|
|
|
|
|
by dataflow
699 days ago
|
|
Oh I see. I've found LSD better in some cases, but maybe it's just my implementation. For MSD, do you get a performance hit from putting your stack on the heap (to avoid overflow on recursion)? I don't just mean the minor register vs. memory differences in the codegen, but also the cache misses & memory pressure due to potentially long input elements (and thus correspondingly large stack to manage). > Some cutting-edge radix sorts Where do you find these? :-) |
|
I'm not sure. My original C++ implementation which is for non-adversarial inputs puts the array containing histograms and indices on the heap but uses the stack for a handful of locals, so it would explode if you passed the wrong thing. The sort it's based on in the parallel-string-sorting repo works the same way. Oops!

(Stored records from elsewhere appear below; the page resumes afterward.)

-- ==== Sys2Proof/Machine/Tumbler.lean ====
section
/-! DEFINITION. The Tumbler arrays (R91 to R112): entries, searches, the commands of TMB.ENT_CMD with the block move,
generations, digests and retirement. -/

namespace Sys2Proof.Machine

/-! ### Tables and entries -/

/-- TMB.TABLE_CFG of table t of quadrant q. -/
def tmbCfg (q t : Nat) : Nat := Reg.TMB_TABLE_CFG q t

def State.tmbTableOk (s : State) (q t : Nat) : Bool := s.flag (tmbCfg q t) Fld.TMB_TABLE_CFG_VALID

/-- Units of an entry of the table (R91). -/
def State.tmbWidth (s : State) (q t : Nat) : Nat := 2 ^ (min 2 (s.fld (tmbCfg q t) Fld.TMB_TABLE_CFG_WIDTH))

def State.tmbKind (s : State) (q t : Nat) : Nat := s.fld (tmbCfg q t) Fld.TMB_TABLE_CFG_KIND

/-- The table's first physical index and the index after its last row (R91, R92). -/
def State.tmbRange (s : State) (q t : Nat) : Nat × Nat :=
  (4096 * s.fld (tmbCfg q t) Fld.TMB_TABLE_CFG_FIRST_BANK, 4096 * (s.fld (tmbCfg q t) Fld.TMB_TABLE_CFG_LAST_BANK + 1))

/-- Key of an entry in the state. -/
def tmbKey (q i : Nat) : Nat := 262144 * q + i

def State.ent (s : State) (q i : Nat) : TmbEntry := Tbl.get TmbEntry.init s.tmb.ents (tmbKey q i)

def State.setEnt (s : State) (q i : Nat) (e : TmbEntry) : State :=
  { s with tmb := { s.tmb with ents := Tbl.set TmbEntry.init s.tmb.ents (tmbKey q i) e } }

/-- The listed entries of a table, physical index and entry, rising; a table that is not defined (VALID 0, R92) has none, whatever
its bank fields hold. -/
def State.tmbEntries (s : State) (q t : Nat) : List (Nat × TmbEntry) :=
  let r := s.tmbRange q t
  if !s.tmbTableOk q t then []
  else (s.tmb.ents.filter (fun x => decide (tmbKey q r.1 ≤ x.1) && decide (x.1 < tmbKey q r.2))).map
    (fun x => (x.1 - tmbKey q 0, x.2))

def State.tmbBump (s : State) (q i : Nat) : State := s.bump (Reg.TMB_CNT q i)

/-- Free entries of a table (R109): GEN_MASK zero; none of a table that is not defined. -/
def State.tmbFree (s : State) (q t : Nat) : Nat :=
  let r := s.tmbRange q t
  if !s.tmbTableOk q t then 0
  else (r.2 - r.1) / s.tmbWidth q t - ((s.tmbEntries q t).filter (fun x => x.2.gens != 0)).length

/-! ### Generation slots (R104) -/

def State.genState (s : State) (i : Nat) : Nat := s.fld (Reg.TMB_GEN_SLOT 0 i) Fld.TMB_GEN_SLOT_STATE
def State.genOf (s : State) (i : Nat) : Nat := s.fld (Reg.TMB_GEN_SLOT 0 i) Fld.TMB_GEN_SLOT_GEN
def State.genCur (s : State) : Nat := s.fld (Reg.TMB_GEN_STATUS 0) Fld.TMB_GEN_STATUS_CUR
def State.genCurSlot (s : State) : Nat := s.fld (Reg.TMB_GEN_STATUS 0) Fld.TMB_GEN_STATUS_CUR_SLOT
def State.genPend (s : State) : Nat := s.fld (Reg.TMB_GEN_STATUS 0) Fld.TMB_GEN_STATUS_PEND
def State.genPendSlot (s : State) : Nat := s.fld (Reg.TMB_GEN_STATUS 0) Fld.TMB_GEN_STATUS_PEND_SLOT
def State.genPending (s : State) : Bool := s.flag (Reg.TMB_GEN_STATUS 0) Fld.TMB_GEN_STATUS_PEND_VALID

/-- A generation is pending and open to changes (R105: not once ABORT has been written). -/
def State.genOpen (s : State) : Bool :=
  s.genPending && s.tmb.run != .abortWait && s.tmb.run != .sweeping

/-- Writes the same slot value into all four arrays (R104). -/
def State.setGenSlot (s : State) (i gen st : Nat) : State :=
  forUpTo 4 (fun q t =>
    (t.setFld (Reg.TMB_GEN_SLOT q i) Fld.TMB_GEN_SLOT_GEN gen).setFld (Reg.TMB_GEN_SLOT q i) Fld.TMB_GEN_SLOT_STATE st) s

/-- Writes a field of GEN_STATUS in all four arrays. -/
def State.setGenStatus (s : State) (f : Fld) (x : Nat) : State :=
  forUpTo 4 (fun q t => t.setFld (Reg.TMB_GEN_STATUS q) f x) s

/-- The slot under which a frame of generation `gen` searches: current or draining (R97). -/
def State.slotOf (s : State) (gen : Nat) : Option Nat :=
  (List.range 4).find? (fun i => s.genOf i == gen && (s.genState i == 1 || s.genState i == 2))

/-- The generation is live in the sense of R18: current or draining. -/
def State.genLive (s : State) (gen : Nat) : Bool := (s.slotOf gen).isSome

/-- The slot of the pending generation, or of the current one while none is pending (R106). -/
def State.genView (s : State) : Nat := if s.genPending then s.genPendSlot else s.genCurSlot

/-- Adds to the drain count that slice i keeps for a generation (R89). -/
def State.drainAdd (s : State) (i gen n : Nat) : State :=
  match (List.range 4).find? (fun k => s.flag (Reg.SLC_GEN_DRAIN i k) Fld.SLC_GEN_DRAIN_LIVE
      && s.fld (Reg.SLC_GEN_DRAIN i k) Fld.SLC_GEN_DRAIN_GEN == gen) with
  | none => s
  | some k => s.setFld (Reg.SLC_GEN_DRAIN i k) Fld.SLC_GEN_DRAIN_COUNT (s.fld (Reg.SLC_GEN_DRAIN i k) Fld.SLC_GEN_DRAIN_COUNT + n)

/-- Takes one from the drain count that slice i keeps for a generation. -/
def State.drainSub (s : State) (i gen : Nat) : State :=
  match (List.range 4).find? (fun k => s.flag (Reg.SLC_GEN_DRAIN i k) Fld.SLC_GEN_DRAIN_LIVE
      && s.fld (Reg.SLC_GEN_DRAIN i k) Fld.SLC_GEN_DRAIN_GEN == gen) with
  | none => s
  | some k => s.setFld (Reg.SLC_GEN_DRAIN i k) Fld.SLC_GEN_DRAIN_COUNT (s.fld (Reg.SLC_GEN_DRAIN i k) Fld.SLC_GEN_DRAIN_COUNT - 1)

/-- The aging drain count of shard h for a generation goes up or down by one (R149). -/
def State.ageDrain (s : State) (h gen : Nat) (up : Bool) : State :=
  match (List.range 4).find? (fun k => s.flag (Reg.SCH_AGE_DRAIN h k) Fld.SCH_AGE_DRAIN_LIVE
      && s.fld (Reg.SCH_AGE_DRAIN h k) Fld.SCH_AGE_DRAIN_GEN == gen) with
  | none => s
  | some k =>
    let n := s.fld (Reg.SCH_AGE_DRAIN h k) Fld.SCH_AGE_DRAIN_COUNT
    s.setFld (Reg.SCH_AGE_DRAIN h k) Fld.SCH_AGE_DRAIN_COUNT (if up then n + 1 else n - 1)

/-- The drain count of a slot (R104): slices and shards together. -/
def State.drainCount (s : State) (slot : Nat) : Nat :=
  ((List.range 16).map (fun i =>
    s.fld (Reg.SLC_GEN_DRAIN i slot) Fld.SLC_GEN_DRAIN_COUNT + s.fld (Reg.SCH_AGE_DRAIN i slot) Fld.SCH_AGE_DRAIN_COUNT)).sum

/-! ### Search (R97 to R101) -/

/-- The entry matches the key in generation slot `slot` (R97). -/
def TmbEntry.matches (e : TmbEntry) (slot : Nat) (key : BitVec 320) : Bool :=
  e.valid && !e.disabled && e.gens.getLsbD slot && ((e.key ^^^ key) &&& e.mask) == 0

/-- The winning entry of a table for a key under a generation: the lowest physical index; entries of `hide` are passed over. -/
def State.tmbWinner (s : State) (q t : Nat) (key : BitVec 320) (gen : Nat) (hide : Nat → Bool) : Option (Nat × TmbEntry) :=
  match s.slotOf gen with
  | none => none
  | some slot => (s.tmbEntries q t).find? (fun x => !hide x.1 && x.2.matches slot key)

/-- An unverifiable entry is disabled and reported (R101). -/
def State.tmbUnverified (s : State) (q i : Nat) : State :=
  let t := s.setEnt q i { s.ent q i with disabled := true }
  ((t.tmbBump q Cnt.TMB_UNVERIFIED).setFld (Reg.TMB_STATUS q) Fld.TMB_STATUS_DISABLED_SEEN 1).detect (srcTumbler q) 0x020 1 i

/-- What the checks of R99 to R101 leave of a search's first match, and then the repeated search. -/
def State.tmbVerified (s : State) (q t : Nat) (key : BitVec 320) (gen : Nat) (c : TmbCheck) : SearchRes × State :=
  let first := s.tmbWinner q t key gen (fun _ => false)
  let finish (w : Option (Nat × TmbEntry)) (s : State) : SearchRes × State :=
    match w with
    | none => (.miss, s.tmbBump q Cnt.TMB_MISSES)
    | some x => (.hit x.1 x.2.result, s.tmbBump q Cnt.TMB_HITS)
  match c with
  | .ok => finish first s
  | .hidden i => finish (s.tmbWinner q t key gen (fun k => k == i)) s
  | .falseHit i =>
    let before := match first with | none => true | some x => decide (i < x.1)
    if before then finish first ((s.tmbBump q Cnt.TMB_FALSE_HIT).detect (srcTumbler q) 0x003 0 i) else finish first s
  | .resultCorrected => finish first (if first.isSome then s.tmbBump q Cnt.TMB_RESULT_CORRECTED else s)
  | .unverifiable =>
    match first with
    | none => finish none s
    | some x =>
      let s := s.tmbUnverified q x.1
      finish (s.tmbWinner q t key gen (fun _ => false)) s

/-- A granted search (R97, R103). -/
def State.tmbSearch (s : State) (q t : Nat) (key : BitVec 320) (gen : Nat) (c : TmbCheck) : SearchRes × State :=
  if s.down (unitTumbler q) then (.fenced, s.tmbBump q Cnt.TMB_FENCED_SEARCHES)
  else (s.tmbBump q Cnt.TMB_SEARCHES).tmbVerified q t key gen c

/-- TUMBLER_SCRUB_ROW (R102): the row at the cursor is compared with its shadow. -/
def tumblerScrubRow (q : Nat) (e : TmbScrub) (s : State) : State :=
  if !s.flag (Reg.TMB_CTL q) Fld.TMB_CTL_SCRUB_EN ∨ s.down (unitTumbler q) then s
  else
    let r := Tbl.get 0 s.tmb.scrubRow q
    let table := (List.range 16).find? (fun t =>
      s.tmbTableOk q t && decide ((s.tmbRange q t).1 ≤ r) && decide (r < (s.tmbRange q t).2))
    let w := match table with | none => 1 | some t => s.tmbWidth q t
    let s := { s with tmb := { s.tmb with scrubRow := Tbl.set 0 s.tmb.scrubRow q ((r + 1) % 262144) } }
    match e with
    | .same => s
    | .differs => s.tmbBump q Cnt.TMB_SCRUB_CORRECTED
    | .parity => s.tmbUnverified q (r / w * w)

/-! ### Digests (R106) -/

/-- The 94-byte string of an entry. -/
def digestBytes (first : Nat) (x : Nat × TmbEntry) : List Byte :=
  leBytes 4 (x.1 - first) ++ leBytes 40 x.2.key.toNat ++ leBytes 40 x.2.mask.toNat ++ leBytes 2 x.2.prio
    ++ leBytes 8 x.2.result.toNat

/-- The digest of a table. -/
def State.tmbDigest (s : State) (q t : Nat) : Word64 :=
  let slot := s.genView
  ((s.tmbEntries q t).filter (fun x => x.2.valid && x.2.gens.getLsbD slot)).foldl
    (fun acc x => acc ^^^ crc64 (digestBytes (s.tmbRange q t).1 x)) 0

/-- Every shared table has the same digest in all four arrays (R106). -/
def State.digestsAgree (s : State) : Bool :=
  (List.range 16).all (fun t =>
    let shared := (List.range 4).any (fun q => s.tmbTableOk q t && s.flag (tmbCfg q t) Fld.TMB_TABLE_CFG_SHARED)
    !shared || (List.range 4).all (fun q => s.tmbDigest q t == s.tmbDigest 0 t))

/-! ### TMB.ENT_CMD (R105, R108 to R111) -/

/-- The BUSY bit of ENT_CMD. -/
def State.tmbBusy (s : State) (q : Nat) : Bool := s.flag (Reg.TMB_ENT_CMD q) Fld.TMB_ENT_CMD_BUSY

def State.tmbErr (s : State) (q code : Nat) : State :=
  (s.setFld (Reg.TMB_ENT_CMD q) Fld.TMB_ENT_CMD_ERR 1).setFld (Reg.TMB_ENT_CMD q) Fld.TMB_ENT_CMD_ERR_CODE code

/-- The 320 bits of five registers. -/
def State.reg5 (s : State) (a : Nat → Nat) : BitVec 320 :=
  BitVec.ofNat 320 (((List.range 5).map (fun i => (s.reg (a i)).toNat * 2 ^ (64 * i))).sum)

def State.setReg5 (s : State) (a : Nat → Nat) (x : BitVec 320) : State :=
  forUpTo 5 (fun i t => t.setReg (a i) (BitVec.ofNat 64 (x.toNat / 2 ^ (64 * i)))) s

/-- A mask of the low `n` bits. -/
def lowBits (n : Nat) : BitVec 320 := BitVec.ofNat 320 (2 ^ n - 1)

/-- The entry that ENT_KEY, ENT_MASK, ENT_META and ENT_RESULT describe, key bits without mask stored as 0 (R105). -/
def State.tmbNew (s : State) (q t : Nat) : TmbEntry :=
  let m := s.reg5 (Reg.TMB_ENT_MASK q) &&& lowBits (80 * s.tmbWidth q t)
  { key := s.reg5 (Reg.TMB_ENT_KEY q) &&& m, mask := m, prio := s.fld (Reg.TMB_ENT_META q) Fld.TMB_ENT_META_PRIORITY
    gens := 0, valid := true, disabled := false, result := s.reg (Reg.TMB_ENT_RESULT q) }

/-- The length of a contiguous prefix mask of `n` bits, `none` where it is not contiguous. -/
def prefixLen (n m : Nat) : Option Nat :=
  (List.range (n + 1)).find? (fun l => m == (2 ^ l - 1) * 2 ^ (n - l))

/-- The mask is allowed for the table's kind, with its PRIORITY (R94, R98, R108). A route whose ZONE is not fully compared, which R98
forbids, is answered with the code of the mask, MASK (DESIGN CHOICE: R108 names no code for it; assumption log 80). -/
def maskOk (kind : Nat) (e : TmbEntry) : Bool :=
  let m := e.mask.toNat
  if kind = 0 then m % 2 ^ 32 == 0 && m / 2 ^ 64 == 2 ^ 16 - 1 && prefixLen 32 (m / 2 ^ 32 % 2 ^ 32) == some e.prio
  else if kind = 1 then m % 2 ^ 16 == 0 && m / 2 ^ 144 == 2 ^ 16 - 1 && prefixLen 128 (m / 2 ^ 16 % 2 ^ 128) == some e.prio
  else if kind = 2 then m % 16 == 0
  else true

/-- The result's ACTION is allowed in table t of that kind (R95). -/
def actionOk (kind t : Nat) (e : TmbEntry) : Bool :=
  let a := e.result.toNat % 4
  if kind = 0 ∨ kind = 1 then decide (a ≤ 1) else if kind = 2 then a != 3 && !(t == 2 && a == 2) else true

/-- The index lies in the table and is a multiple of its width. -/
def State.tmbIndexOk (s : State) (q t i : Nat) : Bool :=
  let r := s.tmbRange q t
  decide (r.1 ≤ i) && decide (i < r.2) && i % s.tmbWidth q t == 0

/-- The new entry's PRIORITY fits between its neighbours visible in the pending generation (R98, R108). -/
def State.orderOk (s : State) (q t p : Nat) (e : TmbEntry) : Bool :=
  let seen := (s.tmbEntries q t).filter (fun x => x.2.valid && x.2.gens.getLsbD s.genPendSlot)
  let before := (seen.filter (fun x => decide (x.1 < p))).getLast?
  let after := seen.find? (fun x => decide (p ≤ x.1))
  (match before with | none => true | some x => decide (e.prio ≤ x.2.prio))
    && (match after with | none => true | some x => decide (x.2.prio ≤ e.prio))

/-- An entry visible in the pending generation has the same mask and the same compared key (R105). -/
def State.duplicate (s : State) (q t : Nat) (e : TmbEntry) : Bool :=
  (s.tmbEntries q t).any (fun x => x.2.valid && x.2.gens.getLsbD s.genPendSlot && x.2.mask == e.mask && x.2.key == e.key)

> cache misses & memory pressure due to potentially long input elements (and thus correspondingly large stack)
I think this should be okay? The best of these sorts try to visit the actual strings infrequently. You'd achieve worst-case cache performance by passing a pretty large number of strings with a long, equal prefix. Ideally these strings would share the bottom ~16 bits of their address, so that they could evict each other from cache when you access them. See https://danluu.com/3c-conflict/
> Where do you find these? :-)
There's a list of cool sorts here https://github.com/scandum/quadsort?tab=readme-ov-file#varia... and they are often submitted to HN.